In traditional fashion, I have spent the Bank Holiday doing DIY.  Specifically, decorating the kitchen.

turmeric lightning!

That’s what happens when you burrow in the cupboard for chick peas, and find the turmeric instead.  If I was a C15th spice merchant, I’d be well narked.  As it is, I’m quite impressed by my artistic jar-juggling skills.  I’m calling it Sunset Boulevard: Kitchen, and leaving it there for future generations to appreciate.  Or until I find my dustpan and brush.

book_mini  I’m slacking on the fiction front – always tricky when you’re knee deep in your own book to fully pay attention to someone else’s – so you’ll have to wait for my review of the marvellous Sarah Mussi’s new teen issue-thriller, Last of the Warrior Kings.   (It is killing me to keep putting it down, though.  Damn you, Mussi, and your cliffhangery ways!)  In the meantime, here’s Charlie Brooker talking about existentialism.  He’s always good value, but this column has bonus thought-provocation in with the LOLs.  It’s what Biscuits & Lies is about, really: becoming so accustomed to the rules of the unreal world (telly, movies, the internet, where you’re a safe observer in the audience, just a pseudonym among millions of untraceable others) that you can’t help but apply them to the real one, at which point everything goes tits-up up quite spectacularly.  Speaking of which…
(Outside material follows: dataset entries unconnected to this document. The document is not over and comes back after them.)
-- ==== Sys2Proof/Syntax.lean ====
section
/-!
DEFINITION. The commands of the CX128: one constructor per row of spec/opcode_table.json, in the table's order, with the operands that
the rows' rules give them. A command is one whole step of the part (95_what_each_step_holds.md); what the outside world decides
(a bit stream, a datagram, the contents of host memory) is an operand of the command that takes it in.
-/

namespace Sys2Proof

/-- An access through BAR 2 (R47): the bytes of a write, `none` where the byte enable is clear, or the length of a read. -/
inductive Bar2Access where
  | write (bytes : List (Option Byte))
  | read (n : Nat)
deriving DecidableEq, Repr
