/-- A taken branch from within loop bodies that leaves them pops their levels (R352); a handler's branches stand in none. -/
def leaveLoops : Nat → BitVec 16 → CoreSt → CoreSt
  | 0, _, x => x
  | n + 1, t, x =>
    let l := x.depth - 1
    let inBody := decide (tabGet 0 x.loopTop l ≤ x.pc) && decide (x.pc ≤ tabGet 0 x.loopEnd l)
    if 0 < x.depth ∧ bit x.lvlActive l ∧ inBody ∧ (t < tabGet 0 x.loopTop l ∨ tabGet 0 x.loopEnd l < t) then leaveLoops n t (popLoop x) else x

/-- The loads of the instruction before take effect (R348). -/
def commitLoads (x : CoreSt) : CoreSt := { x.loads.foldl (fun x p => setD p.1 p.2 x) x with loads := [] }

/-- The stall cycles of R346 and R348: pointers and accumulators read right after they were written. -/
def stalls (x : CoreSt) (ptrs accs : List Nat) : Nat :=
  (if ptrs.any (fun i => x.wrotePtr.contains i) then 1 else 0) + (if accs.any (fun i => x.wroteA.contains i) then 1 else 0)

/-- What one instruction leaves behind beyond its results. -/
structure Trail where
  cycles : Nat := 1
  loads : List (Nat × Word) := []
  accs : List Nat := []
  ptrs : List Nat := []
  useA : List Nat := []
  useP : List Nat := []
  jump : Option (BitVec 16) := none
deriving DecidableEq, Repr

/-- The end of an instruction: earlier loads land, its own begin, its cycles count, and the PC moves. -/
def finishCore (t : Trail) (x : CoreSt) : CoreSt :=
  let st := stalls x t.useP t.useA
  let y := commitLoads x
  let y := { y with loads := t.loads, wroteA := t.accs, wrotePtr := t.ptrs, bpAt := none, stepping := false }
  let r := match t.jump with
    | some p => ({ leaveLoops 3 p y with pc := p }, 0)
    | none => seqAdvance y
  { r.1 with cycles := (r.1.cycles + t.cycles + st + r.2) % 2 ^ 64 }

/-- The same over the chip. -/
def retire (k : Nat) (t : Trail) (f : CoreSt → CoreSt) (c : Chip) : Chip := modCore k (fun x => finishCore t (f x)) c

def retireS (k : Nat) (t : Trail) (f : CoreSt → CoreSt) (s : State) : State := onChip (retire k t f) s

/-! ### Faults (R362) -/

/-- A core fault: the core stops at the instruction, its PC is recorded, its items end ABORTED, and the page faults. -/
def coreFault (k : Nat) (code : Byte) (s : State) : State :=
  let x := core s.chip k
  let s1 := onChip (fun c => latchFault (fcoPage k) code (wr (fcoPage k) 0x06C (BitVec.ofNat 32 x.pc.toNat)
    (modCore k (fun x => { x with wait := .none, iter := none, stepping := false }) (withdrawOffer k c)))) s
  abortCoreItems k code.toNat s1

/-- A denial or an XERR (R357): its flag, FCO_DENY_ADDR, its cause; under TRAP_DENY fault 0x94 instead. -/
def coreRefused (k : Nat) (xerr : Bool) (off : Nat) (s : State) : State :=
  if bit (rd s.chip (fcoPage k) 0x040) 0 then coreFault k 0x94 s
  else onChip (fun c =>
    raise (fcoPage k) (if xerr then 10 else 9)
      (wr (fcoPage k) 0x058 (BitVec.ofNat 32 (off % 2 ^ 24 + flag xerr 30 + flag true 31))
        (modCore k (fun x => { x with sr := putBit x.sr (if xerr then srXERR else srDENY) true }) c))) s

/-! ### Issue -/

/-- A core can take an instruction: it runs, or it is halted and single-stepped, or it is halted within an ITER, which it ends first (R363). -/
def coreRuns (c : Chip) (k : Nat) : Bool :=
  let x := core c k
  x.imageOk && !clkLost c .sys && (match x.wait with | .load _ _ _ => false | _ => true) &&
    ((decide ((hdr c (fcoPage k)).state = .run) && !x.halted) || (x.halted && (x.stepping || x.iter.isSome)))

/-- An enabled breakpoint stands at the PC and has not just been reported (R482). -/
def atBreakpoint (c : Chip) (k : Nat) : Bool :=
  let b := rd c .dbg (0x080 + 4 * k)
  decide (2 ≤ c.dbg.level) && bit b 31 && decide (fld b 15 0 = (core c k).pc.toNat) && decide ((core c k).bpAt ≠ some (core c k).pc) &&
    !(core c k).stepping

/-- A filter core halts (R363, R479). -/
def haltCore (k : Nat) (c : Chip) : Chip :=
  let c1 := modHdr (fcoPage k) (fun h => { h with halted := true }) (modCore k (fun x => { x with halted := true }) c)
  match (hdr c1 (fcoPage k)).state with
  | .ready | .run => setState (fcoPage k) .safe c1
  | _ => c1

/-- Class and operation bits. -/
def cls (w : Word) : Nat := fld w 31 28

/-- Reserved classes, operations and field values (R347). -/
def reservedWord (w : Word) : Bool :=
  match cls w with
  | 0 | 1 => Config.aluReserved (w.extractLsb' 22 6)
  | 2 => fld w 27 26 == 3 && (fld w 25 24 % 2 == 1 || fld w 23 20 % 2 == 1 || fld w 19 16 % 2 == 1)
  | 3 => 4 ≤ fld w 22 20
  | 4 | 6 | 7 => false
  | 5 => 8 ≤ fld w 27 24 || (bit w 23 && bit w 22)
  | 8 => 5 ≤ fld w 27 24 || (fld w 27 24 == 2 && 40 < fld w 5 0)
  | 9 => 8 ≤ fld w 27 24 || (fld w 27 24 == 7 && Config.movsReserved (w.extractLsb' 0 24))
  | _ => true

/-- Instructions that may not stand under ITER, PM loads apart (R351). -/
def notUnderIter (w : Word) : Bool := [4, 5, 6, 9].contains (cls w)

/-- One instruction of core `k`: the word at its PC is `w` and `ok w` names this instruction; else nothing happens. -/
def issue (k : Nat) (w : Word) (ok : Word → Bool) (f : Nat → Word → State → State) (s : State) : State :=
  if !coreRuns s.chip k then s
  else if atBreakpoint s.chip k then
    onChip (fun c => raise .dbg 11 (haltCore k (modCore k (fun x => { x with bpAt := some x.pc }) c))) s
  else
    let x := core s.chip k
    if x.pc.toNat % 4 ≠ 0 then coreFault k 0x91 s
    else
      match readMem32 .core (k * 0x20000 + x.pc.toNat) s with
      | (s1, none) => coreFault k 0x01 s1
      | (s1, some v) =>
        if v ≠ w then s
        else if reservedWord w then coreFault k 0x90 s1
        else if !ok w then s
        else if x.iter.isSome && notUnderIter w then coreFault k 0x90 s1
        else f k w (onChip (modCore k (fun x => { x with wait := .none })) s1)

/-! ### Local addressing (R341, R342, R345) -/

/-- The pointer after a post-modify by a step of bytes. -/
def postMod (x : CoreSt) (n : Nat) (p : Word) (step : Int) : Word :=
  let len := (wlReg x n).toNat
  if len = 0 then BitVec.ofInt 32 (p.toInt + step)
  else
    let b : Int := (wbReg x n).toNat
    BitVec.ofInt 32 (b + ((p.toNat : Int) - b + step) % (len : Int))

/-- The memories of Table 14-1. -/
inductive LocalSpace where
  | pm | dm0 | dm1
deriving DecidableEq, Repr

/-- The local memory of a core address. -/
def localSpace (a : Word) : Option LocalSpace :=
  if a.toNat < 0x10000 then some .pm
  else if a.toNat < 0x18000 then some .dm0
  else if a.toNat < 0x20000 then some .dm1
  else none

/-- A local access is allowed: aligned, in one of the memories that `ok` admits. -/
def localOk (ok : LocalSpace → Bool) (a : Word) : Bool :=
  decide (a.toNat % 4 = 0) && match localSpace a with
    | some m => ok m
    | none => false
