/-! ### System (class 9) -/

def isSys (op : Nat) (w : Word) : Bool := cls w == 9 && fld w 27 24 == op

/-- NEXT (R355): the item assigned or offered is taken; a withdrawn offer returns Z = 1; else the core waits. -/
def doNext (k : Nat) (_ : Word) (s : State) : State :=
  let x := core s.chip k
  let inOffer := match x.offer with
    | some i => match slotOf s.chip i, topPrio s.chip k with
      | some it, some p => decide (p < it.prio)
      | some _, none => true
      | none, _ => false
    | none => false
  match x.assigned, x.offer with
  | some i, _ => retireS k {} (fun x => { x with noOffer := false }) (onChip (takeItem k i) s)
  | none, some i =>
    if inOffer then retireS k {} (fun x => { x with noOffer := false }) (onChip (takeItem k i) s)
    else onChip (modCore k (fun x => { x with wait := .next })) s
  | none, none =>
    if x.withdrawn then retireS k {} (fun x => { x with withdrawn := false, noOffer := false, sr := putBit x.sr srZ true }) s
    else onChip (modCore k (fun x => { x with wait := .next, noOffer := false })) s

/-- NEXT (R355). -/
def execNext (k : Fin 8) (w : Word) (s : State) : Host.Outcome State Fault Refusal :=
  .next (issue k w (isSys 0) doNext s)

/-- DONE (R355). -/
def execDone (k : Fin 8) (w : Word) (s : State) : Host.Outcome State Fault Refusal :=
  .next (issue k w (isSys 1) (fun k _ s => retireS k {} id (endTop k 0 0 s)) s)

/-- FAIL (R355): the low half of Ds is the detail. -/
def execFail (k : Fin 8) (w : Word) (s : State) : Host.Outcome State Fault Refusal :=
  .next (issue k w (isSys 2) (fun k w s =>
    retireS k {} id (endTop k 3 (fld (dReg (core s.chip k) (Config.failReg (w.extractLsb' 0 24)).val) 15 0) s)) s)

/-- YIELD (R355). -/
def execYield (k : Fin 8) (w : Word) (s : State) : Host.Outcome State Fault Refusal :=
  .next (issue k w (isSys 3) (fun k _ s => retireS k {} id (onChip (yieldTop k) s)) s)

/-- SYNC (R357): waits, standing at its PC, until every posted store has been acknowledged. -/
def execSync (k : Fin 8) (w : Word) (s : State) : Host.Outcome State Fault Refusal :=
  .next (issue k w (isSys 4) (fun k _ s =>
    if (core s.chip k).stores.isEmpty then retireS k {} id s
    else onChip (modCore k (fun x => { x with cycles := (x.cycles + 1) % 2 ^ 64 })) s) s)

/-- HEVT (R359): an allowed vector from 45 to 63 is raised; any other sets DENY and HEVT_REFUSED. -/
def execHevt (k : Fin 8) (w : Word) (s : State) : Host.Outcome State Fault Refusal :=
  .next (issue k w (isSys 5) (fun k w s =>
    let v := (Config.hevtVector (w.extractLsb' 0 24)).val
    if 45 ≤ v ∧ bit (rd s.chip (fcoPage k) 0x054) (v - 45) then retireS k {} id (onChip (raiseVector v) s)
    else retireS k {} (fun x => { x with sr := putBit x.sr srDENY true }) (onChip (raise (fcoPage k) 11) s)) s)
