/-- The reaction class that a code latched in one of the pages of R123 has for axis n; 0 where it has none. -/
def codeClass (c : Chip) (n : Nat) (p : Page) (code : Nat) : Nat :=
  let sup := rd c (.lpa (f128 n)) 0x200
  if code = 0 then 0 else if code = 0x05 ∨ code = 0x02 then lostClass c n p else
  match p with
  | .axm _ =>
    if code = 0x10 ∨ code = 0x1B ∨ code = 0x1F then 3
    else if code = 0xB1 then rdF c .fld 0x054 2 0
    else if code = 0x18 ∨ code = 0x19 ∨ code = 0x1A ∨ code = 0x1C ∨ code = 0x22 ∨ code = 0x23 then
      match c.hits.find? (fun h => h.2.cfg.slave == n) with | some h => h.2.cfg.reaction | none => 3
    else if code = 0x01 then 5
    else 0
  | .lpa _ =>
    if code = 0x30 then fld sup 6 4
    else if code = 0x31 ∨ code = 0x32 then fld sup 10 8
    else if code = 0x33 ∨ code = 0x34 then fld sup 14 12
    else if code = 0x35 then fld sup 18 16
    else if code = 0x39 then 4
    else if code = 0x38 ∨ code = 0x01 then 5
    else 0
  | .lpe _ => if code = 0x3C ∨ code = 0x3E then 4 else 0
  | .mod m => if code = 0x50 then fld (act c (.mod m) 0x040) 14 12 else 0
  | .fbk _ => fld sup 14 12
  | .snl _ => fld sup 14 12
  | .bus b =>
    let w := rd c (.bus b) 0x040
    if code = 0x40 then fld w 18 16
    else if code = 0x41 then fld w 30 28
    else if code = 0x42 then fld w 22 20
    else if code = 0x43 then fld w 26 24
    else if code = 0x44 then 5
    else 0
  | _ => 0

/-- The pages whose faults act on an axis (R123). -/
def axisPages (c : Chip) (n : Nat) : List Page :=
  let line := c.hits.any (fun h => h.2.state != .free && h.2.cfg.slave == n && h.2.cfg.src == 2)
  [axmPage n] ++
    (if isPhys n then [.lpa (f128 n), .lpe (Fin.ofNat 4 (n / 32)), .mod (f128 n), .fbk (f128 n), .snl (f128 n), .bus (busOf c (f128 n))] else []) ++
    [.hit] ++ (if line then [.hfr] else [])

/-- One of those pages holds a code. -/
def axisFaulted (c : Chip) (n : Nat) : Bool := (axisPages c n).any (fun p => (hdr c p).fltCode != 0)

/-- The STO group of the axis is released (Table 6-2): DISABLED, or FAULT while a code of class 2 to 6 stands. -/
def axisStoOff (n : Nat) (c : Chip) : Chip :=
  let a := axis c n
  if a.state ≠ .safe then setAxis n { a with sto := false } c
  else
    let worst := ((axisPages c n).map (fun p => codeClass c n p (hdr c p).fltCode.toNat)).foldl max 0
    let c1 := if 2 ≤ worst then modSup n (fun s => { s with reacting := true, cls := worst }) c else c
    setAxis n { axis c1 n with sto := false, state := if 2 ≤ worst then .fault else .disabled } (if isPhys n then brake n false c1 else c1)

end Sys2Proof.Machine
end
pencil_mini  You know how last week I said I kept thinking of throwing the whole of B&L out of the window?  Well, I did.  (Metaphorically.  It was in my laptop: I sort of need that a bit too much to go throwing it at windows.)  I’ve nailed the heroine’s voice, at last.  The characters I’d planned out are writing themselves into unexpected, sparkly new people.  There’s a whole new subplot, and I have no idea how it will end: I’m spotting clues to it as I type them, and giggling, and scribbling down ridiculous possibilities, because who knows?  It’s a messy, impractical way to work: I can see already the places I’ll need to tighten up, the meandering chunks of dialogue that don’t do anything for the plot, are just there because I was having fun making these people talk to each other.  (I’m writing dialogue!  I’ve missed dialogue.)  But I don’t think my brain works any other way.  I’ve got the fundamental story set in stone, but if it’s all preconstructed, I get bored.  Knowing exactly where I’m going would be like reading the last page of the detective novel to find out whodunnit: simply unsporting, old chap.  I shall deny ever saying such things when I’m sweating over Edit #43, obviously, but right now, I’m having a riot.  Can there really be people on the planet who don’t want to do this for a living?

rocrastination_mini  Doing a little spoon-based dance round the kitchen while cooking, only to realise there were three students in the garden, probably weeing themselves at my old-lady moves; celebrating 2 chocolate-free weeks with pistachio ice-cream (I fit in my jeans again: sod it); Prison Break-ing like a mo-fo (2 eps from the end of Season 2: gosh *flails* etc); finally being a grown-up and going for a proper bra-fitting, which is much less scary than I’d imagined (though I was mentally writing an extra serafina67 scene where she did the same – with hi-larious consequences, of course).